_Saved entries:_
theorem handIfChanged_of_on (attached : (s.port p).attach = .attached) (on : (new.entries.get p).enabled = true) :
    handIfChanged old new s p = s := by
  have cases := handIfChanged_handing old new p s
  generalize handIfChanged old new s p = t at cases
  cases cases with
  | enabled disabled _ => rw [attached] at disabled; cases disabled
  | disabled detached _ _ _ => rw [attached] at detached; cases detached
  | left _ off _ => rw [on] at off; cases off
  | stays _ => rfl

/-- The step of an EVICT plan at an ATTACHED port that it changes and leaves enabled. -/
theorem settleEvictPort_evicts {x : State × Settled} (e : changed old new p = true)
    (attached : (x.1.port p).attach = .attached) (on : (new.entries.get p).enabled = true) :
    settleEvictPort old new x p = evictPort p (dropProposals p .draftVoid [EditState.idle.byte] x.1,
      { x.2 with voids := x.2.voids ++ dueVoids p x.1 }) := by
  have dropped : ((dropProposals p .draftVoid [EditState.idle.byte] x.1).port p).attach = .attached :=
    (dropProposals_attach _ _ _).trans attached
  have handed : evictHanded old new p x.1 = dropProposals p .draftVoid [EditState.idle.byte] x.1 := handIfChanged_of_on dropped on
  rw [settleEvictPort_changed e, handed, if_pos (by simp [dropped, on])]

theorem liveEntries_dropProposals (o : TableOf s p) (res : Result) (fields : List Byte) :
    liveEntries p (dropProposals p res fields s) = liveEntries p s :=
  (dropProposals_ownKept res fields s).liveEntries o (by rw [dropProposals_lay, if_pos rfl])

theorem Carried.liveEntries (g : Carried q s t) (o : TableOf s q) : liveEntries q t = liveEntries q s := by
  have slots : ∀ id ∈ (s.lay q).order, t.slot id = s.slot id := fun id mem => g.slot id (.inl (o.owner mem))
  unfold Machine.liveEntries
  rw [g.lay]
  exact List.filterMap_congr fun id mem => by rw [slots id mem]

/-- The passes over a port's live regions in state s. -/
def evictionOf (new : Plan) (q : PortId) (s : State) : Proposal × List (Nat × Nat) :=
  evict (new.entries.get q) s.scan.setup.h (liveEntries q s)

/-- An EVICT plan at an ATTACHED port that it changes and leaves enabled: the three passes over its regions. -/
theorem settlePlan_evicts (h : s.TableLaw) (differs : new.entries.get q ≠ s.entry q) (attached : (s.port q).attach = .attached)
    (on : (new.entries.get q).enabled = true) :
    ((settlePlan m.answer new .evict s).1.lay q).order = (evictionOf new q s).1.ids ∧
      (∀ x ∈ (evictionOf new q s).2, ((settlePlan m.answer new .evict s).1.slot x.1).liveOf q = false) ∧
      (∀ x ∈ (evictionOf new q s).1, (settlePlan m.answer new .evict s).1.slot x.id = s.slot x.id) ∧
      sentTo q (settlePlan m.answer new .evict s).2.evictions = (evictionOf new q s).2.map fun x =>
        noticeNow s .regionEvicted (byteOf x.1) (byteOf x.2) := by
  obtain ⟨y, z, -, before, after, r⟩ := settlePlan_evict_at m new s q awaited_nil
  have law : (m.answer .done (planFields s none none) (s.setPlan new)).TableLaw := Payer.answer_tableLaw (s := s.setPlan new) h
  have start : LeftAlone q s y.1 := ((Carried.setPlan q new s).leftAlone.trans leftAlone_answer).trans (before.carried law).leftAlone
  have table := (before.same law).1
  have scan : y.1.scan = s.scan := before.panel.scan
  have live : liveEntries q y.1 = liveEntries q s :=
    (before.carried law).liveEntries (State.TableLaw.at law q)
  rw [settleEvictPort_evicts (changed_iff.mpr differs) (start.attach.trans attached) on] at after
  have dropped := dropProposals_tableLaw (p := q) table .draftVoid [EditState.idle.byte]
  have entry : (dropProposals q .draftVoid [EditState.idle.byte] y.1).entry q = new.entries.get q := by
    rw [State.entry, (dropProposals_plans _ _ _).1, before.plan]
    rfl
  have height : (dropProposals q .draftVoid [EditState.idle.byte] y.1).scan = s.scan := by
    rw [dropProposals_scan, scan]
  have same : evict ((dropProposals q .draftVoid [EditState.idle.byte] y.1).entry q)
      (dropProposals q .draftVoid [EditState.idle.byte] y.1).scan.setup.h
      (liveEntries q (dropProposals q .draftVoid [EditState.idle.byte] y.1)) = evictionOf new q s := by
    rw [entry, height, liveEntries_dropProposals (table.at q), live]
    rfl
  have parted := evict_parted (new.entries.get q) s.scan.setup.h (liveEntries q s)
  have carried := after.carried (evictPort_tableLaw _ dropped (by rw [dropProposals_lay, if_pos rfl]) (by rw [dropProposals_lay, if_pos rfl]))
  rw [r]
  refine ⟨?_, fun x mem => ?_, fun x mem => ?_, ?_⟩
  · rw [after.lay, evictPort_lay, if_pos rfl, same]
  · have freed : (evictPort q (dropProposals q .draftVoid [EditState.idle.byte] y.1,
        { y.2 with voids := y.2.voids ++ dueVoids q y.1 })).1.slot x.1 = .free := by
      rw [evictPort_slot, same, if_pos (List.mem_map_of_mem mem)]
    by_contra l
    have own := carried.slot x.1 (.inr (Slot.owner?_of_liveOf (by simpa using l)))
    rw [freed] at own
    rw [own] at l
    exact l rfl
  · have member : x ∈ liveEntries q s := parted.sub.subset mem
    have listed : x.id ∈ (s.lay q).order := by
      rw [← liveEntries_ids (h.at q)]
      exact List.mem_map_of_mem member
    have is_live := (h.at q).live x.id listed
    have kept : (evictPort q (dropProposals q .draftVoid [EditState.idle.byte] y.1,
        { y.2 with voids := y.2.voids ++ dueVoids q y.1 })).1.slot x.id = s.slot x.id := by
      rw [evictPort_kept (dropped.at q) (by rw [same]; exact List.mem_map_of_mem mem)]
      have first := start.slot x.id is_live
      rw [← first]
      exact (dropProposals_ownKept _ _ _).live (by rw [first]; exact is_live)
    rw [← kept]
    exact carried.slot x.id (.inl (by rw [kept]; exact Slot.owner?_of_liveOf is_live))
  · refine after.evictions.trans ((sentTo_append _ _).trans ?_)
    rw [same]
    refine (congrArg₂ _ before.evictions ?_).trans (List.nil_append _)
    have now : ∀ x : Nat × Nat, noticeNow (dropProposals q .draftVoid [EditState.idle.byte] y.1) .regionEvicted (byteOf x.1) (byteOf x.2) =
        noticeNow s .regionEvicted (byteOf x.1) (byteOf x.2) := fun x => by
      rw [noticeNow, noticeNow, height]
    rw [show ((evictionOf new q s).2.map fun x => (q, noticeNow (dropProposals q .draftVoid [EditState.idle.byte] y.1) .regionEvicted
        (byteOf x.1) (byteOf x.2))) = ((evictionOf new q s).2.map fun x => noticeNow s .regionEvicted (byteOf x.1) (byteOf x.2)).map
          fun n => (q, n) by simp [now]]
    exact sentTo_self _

_AIM OF THE TASK:_
Within the data above, count the lines that contain the string "disabled"; the reply is the number alone.

_SOLUTION TO THE EXERCISE:_
2